Совет в большой палате еще продолжался некоторое время. Говорили о положении в Святой Земле. О том, что римский кесарь Фридрих готов принять Иерусалим и жениться на принцессе Иоланте. О том, что папа римский готовится к войне против римского кесаря. О том, что Орден не станет платить дани Новгороду с Юрьевской волости, и о том, что уж если воевать с Орденом, то первым делом надо идти на Ригу.
* * *Несколько дней после приезда на Городище Феодор не видел той златокудрой, что стала его остудой. Он был сдержан и молчалив. Алексаша не узнавал брата. Первые дни он пытался расшевелить молчаливого Феодора и отвлечь его от каких-то неясных ему мыслей, но, видя безуспешность своих попыток, потерял надежду и стал чаще общаться с отцом, когда тот был на Городище, с дядькой или со знакомыми молодыми гридями из Переславля.
Старший княжич все чаще появлялся один на конюшне, мимоходом заглядывал в девичью или в помещения, где располагались дворовые люди, заходил в клети, амбары, поварни, спускался в погреба, якобы испить холодного квасу или отведать ягодного отвара. Хотя для всего этого стоило только позвать какую-нибудь девушку из дворовых, и она с превеликим удовольствием принесла бы все это молодому княжичу в изобилии через пять минут, да и рассказала бы ему обо всем, о чем бы он только ни спросил. Но княжич и смотреть-то не мог ни на кого из девушек. Тем более не хотелось ему ничего просить или выведывать. Так, гуляя по двору в одиночестве, нигде не встречал Феодор той, кого искали его глаза. И все же желание княжича увидеть свою златокудрую мечту вскоре исполнилось.
Как-то в воскресный день он стоял литургию с батюшкой, матушкой и братом на полатях (хорах) Благовещенского храма. Дланями княжич держался за перильца, ограждавшие полати, а глаза его были опущены вниз и машинально отыскивали среди многочисленной дворни и гридей желанный образ. Литургия уже началась, и его взгляд привлекли две девушки, вставшие близ аналоя. На одной был большой, нарядный и яркий платок, у другой из-под светлого платка струились по плечам и вдоль талии две златокудрые косы.
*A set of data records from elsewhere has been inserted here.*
/-- R21, R86: CLEAR_HOLD. With an axis HALTED that is not release ready and none that is, it is refused STATE. Outside HELD an
axis HALTED and release ready, the only one HALTED, is cleared: IDLE or OFF by its channel, its targets its position; and with
none HALTED the answer is DONE and nothing changes. In HELD with no axis HALTED: above the stow height with every axis IDLE it
is refused INTERLOCK by the lines and else enters DEPLOYED; otherwise with the stow test passing it enters STOWED with the
channels OFF, and with it failing it is refused STATE. R98: a change to DEPLOYED in HOLD re-judges. R68: the stow test passes
with the MAST position at most the stow height and the PAN and TILT positions within their tolerances of the stow pan and the
stow tilt. -/
def Obligations.ClearHoldFollowsTheState : Prop :=
  ∀ s : State, s.listens → s.agrees →
    let noneHalted := ∀ a : Axis, (s.axis a).motion ≠ .halted
    let up := ((s.axis .mast).position.any fun p => s.dsq.stowHeight < p) = true ∧ ∀ a : Axis, (s.axis a).motion = .idle
    ((∃ a : Axis, (s.axis a).motion = .halted) → (∀ a : Axis, (s.axis a).motion = .halted → (s.axis a).releaseReady = false) →
      exec .clearHold s = .next (s.queues (replyRefused 0x3D .state))) ∧
    (∀ a : Axis, s.dsq.deploy ≠ .held → (s.axis a).motion = .halted → (s.axis a).releaseReady = true →
      (∀ b : Axis, b ≠ a → (s.axis b).motion ≠ .halted) → completes .clearHold s fun t =>
        t.axs = s.axs.set a
          { s.axis a with
            motion := if s.chan (moveChannel a) = .off then .off else .idle
            faultCause := .none, driveCode := none, releaseReady := false, working := (s.axis a).position
            alternate := (s.axis a).position, sel := .work } ∧
        t.txc.axisHalted = false ∧ t.lnu.queue = s.lnu.queue ++ [replyDone 0x3D] ∧ sameBut [.axs, .txc, .lnu] s t) ∧
    (noneHalted → s.dsq.deploy ≠ .held → exec .clearHold s = .next (s.queues (replyDone 0x3D))) ∧
    (noneHalted → s.dsq.deploy = .held → up → s.dsq.parkIn = false ∨ s.dsq.stowIn = true →
      exec .clearHold s = .next (s.queues (replyRefused 0x3D .interlock))) ∧
    (noneHalted → s.dsq.deploy = .held → up → s.dsq.parkIn = true → s.dsq.stowIn = false → s.wsm.gust ≠ .hold →
      completes .clearHold s fun t =>
        t.dsq = { s.dsq with deploy := .deployed, holdCause := .none } ∧
        (∀ a : Axis, t.axis a = { s.axis a with owner := .none }) ∧ (t.ntu.get .deploy).latest = some .deployUp ∧
        t.lnu.queue.getLast? = some (replyDone 0x3D)) ∧
    (noneHalted → s.dsq.deploy = .held → up → s.dsq.parkIn = true → s.dsq.stowIn = false → s.wsm.gust = .hold →
      completes .clearHold s fun t => ∃ u : State,
        { s with
          axs := { s.axs with
            mast := { s.axs.mast with owner := .none }, pan := { s.axs.pan with owner := .none }
            tilt := { s.axs.tilt with owner := .none }, pol := { s.axs.pol with owner := .none } }
          dsq := { s.dsq with deploy := .deployed, holdCause := .none }
          txc := { s.txc with deploy := .deployed } }.windHolds false u ∧
        t.axs = u.axs ∧ t.dsq = u.dsq ∧ t.acq = u.acq ∧ t.out = u.out ∧
        t.lnu.queue.getLast? = some (replyDone 0x3D)) ∧
    (noneHalted → s.dsq.deploy = .held → ¬ up → stowTest s = true → completes .clearHold s fun t =>
      t.dsq = { s.dsq with deploy := .stowed, holdCause := .none } ∧ (∀ a : Axis, (t.axis a).owner = .none) ∧
      (∀ c : Channel, t.chan c = .off)) ∧
    (noneHalted → s.dsq.deploy = .held → ¬ up → stowTest s = false →
      exec .clearHold s = .next (s.queues (replyRefused 0x3D .state))) ∧
    (stowTest s = true ↔ ∃ h p t, (s.axis .mast).position = some h ∧ (s.axis .pan).position = some p ∧
      (s.axis .tilt).position = some t ∧ h ≤ s.dsq.stowHeight ∧ (p - s.dsq.stowPan).natAbs ≤ (s.axis .pan).tolerance ∧
      (t - s.dsq.stowTilt).natAbs ≤ (s.axis .tilt).tolerance)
Сердце заколотилось в груди у Феодора, и он, не раздумывая, но незаметно для окружающих попятился ко входу в башню, где была каменная лестница, спиралью уходившая вниз. Стремглав слетев по ней и чуть не разбившись, Феодор отворил окованную дубовую дверцу, вошел в храм. Отыскав глазами златокудрые косы, он, неторопливо пробрался среди людей и встал одесную возле каменного столпа храма. Литургию служили торжественно и празднично. Хор пел громко и слаженно. Свечи и лампады горели ярко, а Феодор во все глаза смотрел на нее. Она, наверное, несильно была увлечена службой, редко крестилась, взгляд ее казался печальным. Рядом с ней стояла молодая женщина, из-под платка которой выбивалась большая белокурая коса. Лик ее был благороден и красив, и она была похожа на ту, при виде которой замирало сердце княжича, но в чем-то черты ее лица были суше и строже. Кроме того, она явно была старше, и Феодор догадался, что это верно сестра его златокудрой остуды. Старшая тоже явно не была увлечена молитвами и внимательно разглядывала людей в храме, в то время как младшая сестра смотрела на образа перед собой или опускала глаза долу.